» **WHAT YOU SHOULD DO**
Your answer is the lines below, exactly, from the one that contains "def State.readBytes (s" through the one that contains "an image -/", both included.

» **GIVEN INFORMATION**
/-- The operands that a commit releases leave their slots. A match that the others come to belong to is complete from now on, and
gains its promotion from now on (07 R107, R111). -/
def releaseOperands (x : Element) (b : Block) (now : Nat) : Element :=
  let h := x.handlers.getD b.entry 0
  let goes (sl : Slot) : Bool := b.operands.any fun o => o.2.order = sl.order && !operandStays h b o.1
  let orders (k : Candidate) : List Nat := k.operands.map (·.2.order)
  let before := ((completeMatches x).map orders).filter (· ≠ b.operands.map (·.2.order))
  let y := { x with
    lastRelease := if x.slots.any goes then now else x.lastRelease,
    slots := x.slots.filter fun sl => !goes sl }
  let formed := (completeMatches y).filter fun k => !before.contains (orders k)
  let inFormed (sl : Slot) : Bool := formed.any fun k => (orders k).contains sl.order
  { y with
    slots := y.slots.map fun sl => if inFormed sl then { sl with since := now } else sl,
    promotions := formed.foldl (fun m k => m.drop k.id) y.promotions,
    anew := formed.foldl (fun m k => m.drop k.id) y.anew }

/-- The context after a commit: its temporaries, predicates, accumulators and cursor, and the events in its status. -/
def commitContext (k : ElementCtx) (b : Block) : ElementCtx := { k with
  temps := b.temps, preds := b.preds, acc := b.acc, accFp := b.accFp, cursor := b.cursor, status := k.status ||| b.events }

/-- A block commits: everything staged takes effect in program order, and its operands are released. -/
def commitBlock (s : State) (el : Nat) (b : Block) : State :=
  let x := s.element el
  let x := (releaseOperands { x with block := none } b s.cycle).putCtx b.ctx.toNat (commitContext (x.ctxOf b.ctx.toNat) b)
  (b.effects.foldl (commitEffect el) (s.putElement el x)).settleQuarantine el

/-! ## Step mode (18 R302, 25 R405) -/

/-- Nothing more may run under a grant: the sequencer has used it or can start nothing, and each element has fired or
has nothing to choose. -/
def State.grantSpent (s : State) (a : Activation) : Bool :=
  (a.stepGrants = 1 || (a.seq.step.isNone && (a.seq.wait != .none || !a.seq.running || a.seq.held.isSome))) &&
  a.seq.step.isNone &&
  a.elements.all fun e =>
    let x := s.element e
    x.block.isNone && (s.choice x).isNone

/-- An activation in step mode has a grant that is spent. -/
def State.grantEnds (s : State) (a : Activation) : Bool := a.stepMode && 0 < a.stepGrants && s.grantSpent a

/-- The step-done record once a grant is spent (25 R405); the grant is over for all of the activation. -/
def State.closeGrant (s : State) (colour : Nat) : State :=
  match s.activation colour with
  | none => s
  | some a =>
    if s.grantEnds a then
      let s := a.elements.foldl (fun s e => s.putElement e { s.element e with grants := 0 }) s
      (s.mapActivation colour fun a => { a with stepGrants := 0 }).report (s.stepSite (.region colour) a.seq.cc 0) { code := 0x73 }
    else s

/-- What a block of a colour has staged is discarded. -/
def State.stopping (s : State) (colour : Nat) (second : Bool) : Bool :=
  match s.activation colour with
  | some a => a.discards second
  | none => true

/-- BLOCK_COMMIT: a block whose instructions are done commits; a firing that mismatches abandons it and is tried once
more, and a second mismatch kills the activation (26 R411, 19 R316). The block of a cancelled activation is abandoned, unless it is
a second attempt, for which a cancel waits. -/
def execBlockCommit (el : Nat) (s : State) : Result :=
  let x := s.element el
  match x.block with
  | none => .fault .notEnabled
  | some b =>
    if blockOpen x b then .fault .notEnabled
    else if s.stopping b.colour.toNat (b.attempt ≠ 0) then .next ((s.putElement el { x with block := none }).settleQuarantine el)
    else if s.upsets.contains (.elementFiring el) then .next (s.blockMismatch el b)
    else .next ((commitBlock s el b).closeGrant b.colour.toNat)

end Sys2Proof.Machine
end

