-- ==== Sys2Proof/Machine/Loader.lean ====
section
/-! DEFINITION. The configuration loader: reading an image, its checks, and putting a configuration into a region and in
force (05 R66, R77, R86; 07 R99, R100; 10 R154; 12 R180, R186, R188, R189; 13 R206 to R213; 26 R421). -/
namespace Sys2Proof.Machine

/-! ## Reading (25 R390, R392) -/

/-- Bytes of a device virtual range, page by page, under a need; the first fault otherwise. -/
def State.readRange (s : State) (asid : Nat) (need : Need) (lpddr : Bool) : Nat → Nat → Nat → State × Except FaultInfo (List Byte)
  | 0, _, _ => (s, .ok [])
  | fuel + 1, va, n =>
    if n = 0 then (s, .ok [])
    else
      let k := min n (65536 - va % 65536)
      match translate s asid va need with
      | .error f => (s.meetEntries f.walk, .error { f with walk := [] })
      | .ok l =>
        let s := s.cacheLeaf asid va l
        if (isLpddr l.pa && !lpddr) || !s.tierReady l.pa then (s, .error { code := 0x24, address := BitVec.ofNat 64 va })
        else match s.llcRead l.pa k with
          | (s, none) => (s, .error { code := 0x26, address := BitVec.ofNat 64 va })
          | (s, some bs) => match s.readRange asid need lpddr fuel (va + k) (n - k) with
            | (s, .ok rest) => (s, .ok (bs ++ rest))
            | (s, .error f) => (s, .error f)

/-- All bytes of a range: as many pages as it can touch. -/
def State.readBytes (s : State) (asid : Nat) (need : Need) (lpddr : Bool) (va n : Nat) : State × Except FaultInfo (List Byte) :=
  s.readRange asid need lpddr (n / 65536 + 2) va n

/-! ## Fields of an image -/

/-- What the loader refuses: where, and the fault (07 R99; 05 R66; 25 R381): an element, context and word, or the source and
port code of a binding (12 R180). -/
structure LoadError where
  info : FaultInfo := { code := 0x10 }
  element : Option Nat := none
  ctx : Nat := 0
  word : Nat := 0
  binding : Option (Nat × Nat) := none
  deriving DecidableEq, Repr, Inhabited

abbrev Load (α : Type) := Except LoadError α

/-- A condition that an image must meet. -/
def must (c : Bool) (el : Option Nat := none) (ctx : Nat := 0) (word : Nat := 0) : Load Unit :=
  if c then .ok () else .error { element := el, ctx := ctx, word := word }

/-- Every item of a list passes. -/
def mustAll {α : Type} (l : List α) (f : α → Load Unit) : Load Unit :=
  match l with
  | [] => .ok ()
  | x :: xs => match f x with
    | .ok () => mustAll xs f
    | .error e => .error e

/-- A little-endian field of `n` bytes. -/
def bytesAt (bs : List Byte) (off n : Nat) : Nat := natOfBytes ((bs.drop off).take n)
def wordsOf : List Byte → List Word
  | a :: b :: c :: d :: rest => wordOfBytes a b c d :: wordsOf rest
  | _ => []

/-- The header of an image (13 R206). -/
structure ImageHeader where
  width : Nat
  height : Nat
  records : Nat
  link : Bool
  cacheMode : Bool
  initial : Nat
  length : Nat
  slots : Nat
  deriving DecidableEq, Repr, Inhabited

def imageHeader (h : BitVec 512) : ImageHeader :=
  { width := field h 4 1, height := field h 5 1, records := field h 6 2, link := field h 8 4 % 2 = 1,
    cacheMode := field h 8 4 / 2 % 2 = 1, initial := field h 12 4, length := field h 16 8, slots := field h 24 8 }

/-- The checks of R206. -/
def headerGood (h : BitVec 512) : Bool :=
  let x := imageHeader h
  field h 0 4 = 1 && 2 ≤ x.width && x.width ≤ 28 && 2 ≤ x.height && x.height ≤ 28 && field h 8 4 < 4 && x.slots < 256 &&
  field h 32 32 = 0

/-! ## Regions (02 R18, R19) -/

/-- A rectangle overlaps a 2 × 2 link region; it holds one whole. -/
def hitsLink (x0 y0 w h : Nat) (c : Nat × Nat) : Bool :=
  x0 < c.1 + 2 && c.1 < x0 + w && y0 < c.2 + 2 && c.2 < y0 + h
def holdsLink (x0 y0 w h : Nat) (c : Nat × Nat) : Bool :=
  x0 ≤ c.1 && c.1 + 2 ≤ x0 + w && y0 ≤ c.2 && c.2 + 2 ≤ y0 + h
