/-! ## Requests -/

/-- The memory tile whose request sink ends the circuit of an element's memory port (12 R179). -/
def State.portTile (s : State) (el mport : Nat) : Nat :=
  match s.boundTo (.elementMem el mport) with
  | some (_, c) => (c.ends.findSome? fun t => match t with
      | .sink k => some k
      | _ => none).getD 0
  | none => 0

/-- The whole token of a request stands in the request sink of its port (12 R179; log 58). -/
def State.atSink (s : State) (el : Nat) (r : MemRequest) : Bool :=
  let fs := (s.tile (s.portTile el r.mport)).sinks.getD (portKey el r.mport) []
  (flitsOf (requestToken r)).length ≤ (fs.filter fun f => f.data.toNat = r.order).length

/-- The flits of a request leave its sink. -/
def State.takeFromSink (s : State) (el : Nat) (r : MemRequest) : State :=
  let t := s.portTile el r.mport
  let x := s.tile t
  let key := portKey el r.mport
  s.putTile t { x with sinks := x.sinks.put key ((x.sinks.getD key []).filter fun f => f.data.toNat ≠ r.order) }

/-- The reply token of a request (16 R250). -/
def replyToken (r : MemRequest) (bs : List Byte) : Token :=
  let v := natOfBytes bs
  let value : Nat := match r.op with
    | .load sgn => if sgn then (BitVec.ofInt 64 (signedOf (8 * r.size) v)).toNat else v
    | .take sgn => if sgn then (BitVec.ofInt 64 (signedOf (8 * r.size) v)).toNat else v
    | .atom _ => v
    | _ => 0
  { kind := .data, vector := r.size = 256 && (match r.op with
      | .load _ => true
      | _ => false), chan := r.reply.getD 0, ctx := r.ctx, colour := r.colour, iter := r.iter,
    data := BitVec.ofNat 2048 value }

/-- What comes of a request at its home: it is done; some of it waits for full or empty words; it stays where it is. -/
inductive Performed where
  | done (s : State) (bs : List Byte)
  | waits (s : State) (rest : List MemRequest)
  | later
  | fails (s : State) (i : FaultInfo)

/-- A load of the generation word of an eyelet that has advanced is an observation (20 R325). -/
def State.observedBy (s : State) (a : Activation) (tile : Nat) (key n scope : Nat) : State :=
  if 1 ≤ scope && s.memory.advanced.any (fun e => key < e + 12 && e + 8 < key + n) then s.observe a [tile] else s

/-- The number that stands for a byte of a memory tile beside the physical addresses. -/
def scratchKey (tile byte : Nat) : Nat := 2 ^ 52 + tile * 2 ^ 20 + byte

/-- A bank that switches performs only what came before the switch (15 R238). -/
def MemTile.admits (t : MemTile) (bank : Nat) (before : BankSwitch → Bool) : Bool :=
  match t.switching.find bank with
  | some w => before w
  | none => true

/-- Perform a request at a scratch offset, at its bank (15 R238, 16 R249). -/
def performScratch (s : State) (a : Activation) (el : Nat) (r : MemRequest) : Performed :=
  match a.scratchPlace r.address with
  | none => .fails s { code := 0x22, flags := useFlags r.op.use, address := BitVec.ofNat 64 r.address }
  | some (t, byte) =>
    if !(s.tile t).admits (byte / 65536) (fun w => w.requests.contains (el, r.order)) then .later
    else if s.scratchGood a r.address r.size = false then
      .fails s { code := 0x22, flags := useFlags r.op.use, address := BitVec.ofNat 64 r.address }
    else
      let old := s.scratchBytes a r.address r.size
      match r.op with
      | .load _ => .done (s.observedBy a (s.portTile el r.mport) (scratchKey t byte) r.size r.scope) old
      | .store => .done (s.scratchWrite a r.address (vecBytes r.data r.size)) []
      | .atom op =>
        let d := r.data.toNat
        let w := r.size
        .done (s.scratchWriteNat a r.address w
          (atomValue op w (natOfBytes old) (d % 2 ^ (8 * w)) (d / 2 ^ (8 * w) % 2 ^ (8 * w)))) old
      | .rowAdd wide v => .done (s.scratchWrite a r.address (rowSum wide v r.data old)) []
      | _ => .done s []

/-- The lanes of a row add as requests of their own: each is one atomic add (10 R165). -/
def rowCells (wide : Bool) (r : MemRequest) : List MemRequest :=
  let w := if wide then 8 else 4
  (List.range (r.size / w)).map fun i => { r with
    va := r.va + w * i, address := r.address + w * i, size := w, data := (r.data >>> (16 * i)) &&& 0xFFFF }

/-- Perform a request to device memory through its port's tile (15 R239, R246; 16 R249, R251; 20 R320). -/
def performDevice (s : State) (a : Activation) (el : Nat) (r : MemRequest) : Performed :=
  let tile := s.portTile el r.mport
  let asid := a.entry.asid
  let pa := r.address
  let n := r.size
  let poisoned : FaultInfo := { code := 0x26, flags := useFlags r.op.use, address := BitVec.ofNat 64 r.va }
  let stored (r : State × Bool) : Performed := if r.2 then .done r.1 [] else .fails r.1 poisoned
  if isLpddr pa ∨ s.tierReady pa = false then
    .fails s { code := 0x24, flags := useFlags r.op.use, address := BitVec.ofNat 64 r.va }
  else if s.retired pa then .fails s poisoned
  else if r.op.isStore && !s.scopeDrained a r.scope (fun m => m.source = el && m.order ≤ r.order) then .later
  else match r.op with
    | .load _ =>
      if r.fullEmpty && !s.everyFull pa n then .waits s [r]
      else match s.deviceRead a tile pa n r.scope r.mtype r.fullEmpty with
        | (s', some bs) => .done (s'.observedBy a tile pa n r.scope) bs
        | (s', none) => .fails s' poisoned
    | .take _ =>
      if !s.everyFull pa n then .waits s [r]
      else match s.deviceRead a tile pa n r.scope r.mtype true with
        | (s', some bs) => .done (s'.setFull pa n false) bs
        | (s', none) => .fails s' poisoned
    | .store => stored (s.deviceWrite a tile el pa r.scope r.mtype r.fullEmpty (vecBytes r.data n))
    | .fill =>
      if !s.noneFull pa n then .waits s [r]
      else stored (s.deviceWrite a tile el pa r.scope r.mtype true (vecBytes r.data n))
    | .atom op =>
      if r.fullEmpty && !s.everyFull pa n then .waits s [r]
      else
        let s := s.flushRange tile pa n
        match s.llcRead pa n with
        | (s', some old) =>
          let d := r.data.toNat
          let v := atomValue op n (natOfBytes old) (d % 2 ^ (8 * n)) (d / 2 ^ (8 * n) % 2 ^ (8 * n))
          let s' := s'.llcWrite asid a.colour pa (leBytes n v)
          if s'.retired pa then .fails s' poisoned else .done s' old
        | (s', none) => .fails s' poisoned
    | .rowAdd wide v =>
      let ready := rowCells wide r |>.filter fun c => !r.fullEmpty || s.everyFull c.address c.size
      let rest := rowCells wide r |>.filter fun c => !ready.contains c
      let s := s.flushRange tile pa n
      match s.llcRead pa n with
      | (s', some old) =>
        let s' := if rest.isEmpty then s'.llcWrite asid a.colour pa (rowSum wide v r.data old)
          else ready.foldl (fun s c => s.llcWrite asid a.colour c.address
            (rowSum wide v c.data ((old.drop (c.address - pa)).take c.size))) s'
        if s'.retired pa then .fails s' poisoned else if rest.isEmpty then .done s' [] else .waits s' rest
      | (s', none) => .fails s' poisoned
    | _ => .done s []

/-! ## Late faults (25 R393 to R396, R428) -/

/-- A request that waits for retranslation, or that has failed. -/
def MemRequest.isHeld (r : MemRequest) : Bool := r.held || r.failed.isSome

/-- The held requests of a region's elements, additions on their way included. -/
def State.heldRequests (s : State) (a : Activation) : List MemRequest :=
  (((a.elements.flatMap fun e => (s.element e).requests.flatMap (·.2)) ++ s.memory.deferred.map (·.2.2)).filter fun r =>
    r.isHeld && r.colour.toNat = a.colour) ++
  (s.memory.additions.filterMap fun d => match d.2.adder with
    | .element _ r => if d.2.held && r.colour.toNat = a.colour then some r else none
    | _ => none)

/-- No write or atomic of iteration m or later is performed while a request of iteration m is held (25 R395). -/
def State.mayPerform (s : State) (a : Activation) (r : MemRequest) : Bool :=
  !r.op.isWrite || (s.heldRequests a).all fun h => s.iterationOf a r.iter < s.iterationOf a h.iter

/-- The activation meets a late fault of a request: the oldest iteration with one stands (25 R396). -/
def State.meetLate (s : State) (a : Activation) (el : Nat) (r : MemRequest) (i : FaultInfo) : State :=
  let m := s.iterationOf a r.iter
  let l : LateFault := { m := m, info := i, el := el, ctx := r.ctx.toNat, entry := r.entry, word := r.word }
  match s.activation a.colour with
  | none => s
  | some b => s.putActivation { b with late := match b.late with
      | some k => if m < k.m then some l else some k
      | none => some l }

/-- Everything of the window from iteration m onward (25 R396). -/
def fromIteration (a : Activation) (m : Nat) : ItemTest :=
  fun c i => c.toNat = a.colour && (i.toNat + 65536 - m % 65536) % 65536 < 64

/-- Squash the iterations from m onward, deliver the record and hold the activation, once every iteration below m is
complete (25 R396, steps 2 to 4). -/
def State.deliverLate (s : State) (colour : Nat) : Option State :=
  match s.activation colour with
  | none => none
  | some a => match a.late with
    | none => none
    | some l =>
      if l.delivered || (a.placed.any fun p => p.iteration < l.m && s.iterationBusy a p.iteration) then none
      else
        let p := fromIteration a l.m
        let s := a.elements.foldl (fun s e => s.putElement e ((s.element e).discard p s.cycle)) s
        let s := a.memTiles.foldl (fun s t => s.putTile t ((s.tile t).discard p)) s
        let s := { s with
          circuits := s.circuits.map fun (c : Nat × Circuit) =>
            if c.2.owner = a.colour then (c.1, c.2.discard p) else c,
          memory := { s.memory with
            deferred := s.memory.deferred.filter fun d => !d.2.2.isOf p,
            additions := s.memory.additions.filter fun d => match d.2.adder with
              | .element _ r => !r.isOf p
              | _ => true } }
        let s := s.report
          { record := a.entry.va, unit := 0, asid := a.entry.asid, slot := l.ctx, colour := a.colour, identifier := l.el,
            iteration := l.m, place := l.entry, word := l.word } { l.info with flags := l.info.flags ||| 1 }
        some (s.mapActivation colour fun a => { a with late := some { l with delivered := true, upTo := a.isc } })

/-! ## Order within an element (16 R253, R254; 20 R319) -/

def overlaps (x y : MemRequest) : Bool :=
  x.scratch = y.scratch && x.address < y.address + y.size && y.address < x.address + x.size

/-- The requests of an element and activation that are not complete: queued, deferred, and additions on their way. -/
def State.pendingOf (s : State) (el : Nat) (c : BitVec 16) : List MemRequest :=
  ((s.element el).requests.flatMap fun q => q.2.filter fun r => r.colour = c) ++
  (s.memory.deferred.filterMap fun d => if d.2.1 = el && d.2.2.colour = c then some d.2.2 else none) ++
  (s.memory.additions.filterMap fun d => match d.2.adder with
    | .element e r => if e = el && r.colour = c then some r else none
    | _ => none)

/-- An earlier request of an element that a request waits for: a fence, and for a fence anything; for an EYADD a write; what overlaps
it on its port; on its port an access of a device page for such an access (15 R239); and for the last piece of an instruction, which
replies, its other pieces (10 R167). -/
def MemRequest.blocks (e r : MemRequest) : Bool :=
  e.order < r.order &&
  (e.op = .fence || r.op = .fence || (r.op = .eyadd && e.op.isStore) || r.order ≤ e.order + r.pieces ||
    (e.mport = r.mport && (overlaps e r || (e.mtype = .device && r.mtype = .device))))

» **ANSWER BELOW**
def State.readBytes (s : State) (asid : Nat) (need : Need) (lpddr : Bool) (va n : Nat) : State × Except FaultInfo (List Byte) :=
  s.readRange asid need lpddr (n / 65536 + 2) va n

/-! ## Fields of an image -/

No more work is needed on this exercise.